Question

Consider the 2 X 2 matrix M= \(\begin{pmatrix} 0 & a \\ a & b \end{pmatrix}\), where a,b\(\gt\)0. Then,

• A. M is a real symmetric matrix
• B. One of the eigenvalues of M is greater than b
• C. One of the eigenvalues of M is negative
• D. Product of eigenvalues of M is b

Answer 1

The Correct Option is A, B, C

To analyze the given 2 x 2 matrix \( M = \begin{pmatrix} 0 & a \\ a & b \end{pmatrix} \), with \( a, b > 0 \), we need to check each of the statements provided in the options:

1. M is a real symmetric matrix: 
   A matrix is symmetric if it is equal to its transpose. Let's compute the transpose of matrix \( M \): \(\begin{pmatrix} 0 & a \\ a & b \end{pmatrix}^T = \begin{pmatrix} 0 & a \\ a & b \end{pmatrix}\). Since the transpose of \( M \) is equal to \( M \) itself, matrix \( M \) is indeed a real symmetric matrix.
2. One of the eigenvalues of M is greater than b: 
   To find the eigenvalues of the matrix \( M \), we solve the characteristic equation: \(\det(M - \lambda I) = 0\), where \( I \) is the identity matrix.
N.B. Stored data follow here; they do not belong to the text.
/-! ## raiseError -/

@[simp] theorem State.raiseError_cfg (e : ErrorKind) : (s.raiseError e).cfg = s.cfg := rfl
@[simp] theorem State.raiseError_x (e : ErrorKind) : (s.raiseError e).x = s.x := rfl
@[simp] theorem State.raiseError_y (e : ErrorKind) : (s.raiseError e).y = s.y := rfl
@[simp] theorem State.raiseError_xWritten (e : ErrorKind) : (s.raiseError e).xWritten = s.xWritten := rfl
@[simp] theorem State.raiseError_yWritten (e : ErrorKind) : (s.raiseError e).yWritten = s.yWritten := rfl
@[simp] theorem State.raiseError_cmdmem (e : ErrorKind) : (s.raiseError e).cmdmem = s.cmdmem := rfl
@[simp] theorem State.raiseError_dbuf (e : ErrorKind) : (s.raiseError e).dbuf = s.dbuf := rfl
@[simp] theorem State.raiseError_cp (e : ErrorKind) : (s.raiseError e).cp = s.cp := rfl
@[simp] theorem State.raiseError_ie (e : ErrorKind) : (s.raiseError e).ie = s.ie := rfl
@[simp] theorem State.raiseError_busy (e : ErrorKind) : (s.raiseError e).busy = false := rfl
@[simp] theorem State.raiseError_done (e : ErrorKind) : (s.raiseError e).done = s.done := rfl
@[simp] theorem State.raiseError_err (e : ErrorKind) : (s.raiseError e).err = true := rfl
@[simp] theorem State.raiseError_haz (e : ErrorKind) : (s.raiseError e).haz = s.haz := rfl
@[simp] theorem State.raiseError_ecode (e : ErrorKind) : (s.raiseError e).ecode = e.code := rfl
@[simp] theorem State.raiseError_cmp (e : ErrorKind) : (s.raiseError e).cmp = s.cmp := rfl
@[simp] theorem State.raiseError_rstN (e : ErrorKind) : (s.raiseError e).rstN = s.rstN := rfl
@[simp] theorem State.raiseError_rdata (e : ErrorKind) : (s.raiseError e).rdata = s.rdata := rfl
@[simp] theorem State.raiseError_schedule (e : ErrorKind) : (s.raiseError e).schedule = s.schedule := rfl
@[simp] theorem State.raiseError_readX (e : ErrorKind) (r : XReg) : (s.raiseError e).readX r = s.readX r := rfl
@[simp] theorem State.raiseError_readY (e : ErrorKind) (r : YReg) : (s.raiseError e).readY r = s.readY r := rfl
@[simp] theorem State.raiseError_readR (e : ErrorKind) (r : RReg) : (s.raiseError e).readR r = s.readR r := by cases r <;> rfl

/-! ## startRun -/

@[simp] theorem State.startRun_cfg : s.startRun.cfg = s.cfg := rfl
@[simp] theorem State.startRun_x : s.startRun.x = s.x := rfl
@[simp] theorem State.startRun_y : s.startRun.y = s.y := rfl
@[simp] theorem State.startRun_xWritten : s.startRun.xWritten = s.xWritten := rfl
@[simp] theorem State.startRun_yWritten : s.startRun.yWritten = s.yWritten := rfl
@[simp] theorem State.startRun_cmdmem : s.startRun.cmdmem = s.cmdmem := rfl
@[simp] theorem State.startRun_dbuf : s.startRun.dbuf = s.dbuf := rfl
@[simp] theorem State.startRun_cp : s.startRun.cp = s.cp := rfl
@[simp] theorem State.startRun_ie : s.startRun.ie = s.ie := rfl
@[simp] theorem State.startRun_busy : s.startRun.busy = true := rfl
@[simp] theorem State.startRun_done : s.startRun.done = false := rfl
@[simp] theorem State.startRun_err : s.startRun.err = false := rfl
@[simp] theorem State.startRun_haz : s.startRun.haz = s.haz := rfl
@[simp] theorem State.startRun_ecode : s.startRun.ecode = 0 := rfl
@[simp] theorem State.startRun_cmp : s.startRun.cmp = s.cmp := rfl
@[simp] theorem State.startRun_rstN : s.startRun.rstN = s.rstN := rfl
@[simp] theorem State.startRun_rdata : s.startRun.rdata = s.rdata := rfl
@[simp] theorem State.startRun_schedule : s.startRun.schedule = s.schedule := rfl
@[simp] theorem State.startRun_readX (r : XReg) : s.startRun.readX r = s.readX r := rfl
@[simp] theorem State.startRun_readY (r : YReg) : s.startRun.readY r = s.readY r := rfl
@[simp] theorem State.startRun_readR (r : RReg) : s.startRun.readR r = s.readR r := by cases r <;> rfl

/-! ## haltRun -/

@[simp] theorem State.haltRun_cfg : s.haltRun.cfg = s.cfg := rfl
@[simp] theorem State.haltRun_x : s.haltRun.x = s.x := rfl
@[simp] theorem State.haltRun_y : s.haltRun.y = s.y := rfl
@[simp] theorem State.haltRun_xWritten : s.haltRun.xWritten = s.xWritten := rfl
@[simp] theorem State.haltRun_yWritten : s.haltRun.yWritten = s.yWritten := rfl
@[simp] theorem State.haltRun_cmdmem : s.haltRun.cmdmem = s.cmdmem := rfl
@[simp] theorem State.haltRun_dbuf : s.haltRun.dbuf = s.dbuf := rfl
@[simp] theorem State.haltRun_cp : s.haltRun.cp = s.cp := rfl
@[simp] theorem State.haltRun_ie : s.haltRun.ie = s.ie := rfl
@[simp] theorem State.haltRun_busy : s.haltRun.busy = false := rfl
@[simp] theorem State.haltRun_done : s.haltRun.done = true := rfl
@[simp] theorem State.haltRun_err : s.haltRun.err = s.err := rfl
@[simp] theorem State.haltRun_haz : s.haltRun.haz = s.haz := rfl
@[simp] theorem State.haltRun_ecode : s.haltRun.ecode = s.ecode := rfl
@[simp] theorem State.haltRun_cmp : s.haltRun.cmp = s.cmp := rfl
@[simp] theorem State.haltRun_rstN : s.haltRun.rstN = s.rstN := rfl
@[simp] theorem State.haltRun_rdata : s.haltRun.rdata = s.rdata := rfl
@[simp] theorem State.haltRun_schedule : s.haltRun.schedule = s.schedule := rfl
@[simp] theorem State.haltRun_readX (r : XReg) : s.haltRun.readX r = s.readX r := rfl
@[simp] theorem State.haltRun_readY (r : YReg) : s.haltRun.readY r = s.readY r := rfl
@[simp] theorem State.haltRun_readR (r : RReg) : s.haltRun.readR r = s.readR r := by cases r <;> rfl

/-! ## writeCmp -/

@[simp] theorem State.writeCmp_cfg (c : CompareResult) : (s.writeCmp c).cfg = s.cfg := rfl
@[simp] theorem State.writeCmp_x (c : CompareResult) : (s.writeCmp c).x = s.x := rfl
@[simp] theorem State.writeCmp_y (c : CompareResult) : (s.writeCmp c).y = s.y := rfl
@[simp] theorem State.writeCmp_xWritten (c : CompareResult) : (s.writeCmp c).xWritten = s.xWritten := rfl
@[simp] theorem State.writeCmp_yWritten (c : CompareResult) : (s.writeCmp c).yWritten = s.yWritten := rfl
@[simp] theorem State.writeCmp_cmdmem (c : CompareResult) : (s.writeCmp c).cmdmem = s.cmdmem := rfl
@[simp] theorem State.writeCmp_dbuf (c : CompareResult) : (s.writeCmp c).dbuf = s.dbuf := rfl
@[simp] theorem State.writeCmp_cp (c : CompareResult) : (s.writeCmp c).cp = s.cp := rfl
@[simp] theorem State.writeCmp_ie (c : CompareResult) : (s.writeCmp c).ie = s.ie := rfl
@[simp] theorem State.writeCmp_busy (c : CompareResult) : (s.writeCmp c).busy = s.busy := rfl
@[simp] theorem State.writeCmp_done (c : CompareResult) : (s.writeCmp c).done = s.done := rfl
@[simp] theorem State.writeCmp_err (c : CompareResult) : (s.writeCmp c).err = s.err := rfl
@[simp] theorem State.writeCmp_haz (c : CompareResult) : (s.writeCmp c).haz = s.haz := rfl
@[simp] theorem State.writeCmp_ecode (c : CompareResult) : (s.writeCmp c).ecode = s.ecode := rfl
@[simp] theorem State.writeCmp_cmp (c : CompareResult) : (s.writeCmp c).cmp = c.code := rfl
@[simp] theorem State.writeCmp_rstN (c : CompareResult) : (s.writeCmp c).rstN = s.rstN := rfl
@[simp] theorem State.writeCmp_rdata (c : CompareResult) : (s.writeCmp c).rdata = s.rdata := rfl
@[simp] theorem State.writeCmp_schedule (c : CompareResult) : (s.writeCmp c).schedule = s.schedule := rfl
@[simp] theorem State.writeCmp_readX (c : CompareResult) (r : XReg) : (s.writeCmp c).readX r = s.readX r := rfl
@[simp] theorem State.writeCmp_readY (c : CompareResult) (r : YReg) : (s.writeCmp c).readY r = s.readY r := rfl
@[simp] theorem State.writeCmp_readR (c : CompareResult) (r : RReg) : (s.writeCmp c).readR r = s.readR r := by cases r <;> rfl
\[\begin{vmatrix} -\lambda & a \\ a & b - \lambda \end{vmatrix} = 0\]

1. . 
   The determinant is calculated as: \(-\lambda(b - \lambda) - a^2 = \lambda^2 - b\lambda - a^2 = 0\). Solving this quadratic equation: \(\lambda = \frac{b \pm \sqrt{b^2 + 4a^2}}{2}\). The larger root: \(\lambda_1 = \frac{b + \sqrt{b^2 + 4a^2}}{2}\) is clearly greater than \( b \), since \( a, b > 0 \).
2. One of the eigenvalues of M is negative: 
   Using the solutions from before, the smaller eigenvalue is: \(\lambda_2 = \frac{b - \sqrt{b^2 + 4a^2}}{2}\). Since \( a > 0 \), the second term \(\sqrt{b^2 + 4a^2}\) is greater than \( b \), hence \(\lambda_2\) is negative.
3. Product of eigenvalues of M is b: 
   The product of the eigenvalues of a matrix is equal to its determinant. Calculating the determinant of \( M \): \(\det M = \begin{vmatrix} 0 & a \\ a & b \end{vmatrix} = 0 \times b - a \times a = -a^2\). Therefore, the product of the eigenvalues is \(-a^2\), not \( b \).

Therefore, the correct statements about the matrix \( M \) are:

• M is a real symmetric matrix.
• One of the eigenvalues of M is greater than b.
• One of the eigenvalues of M is negative.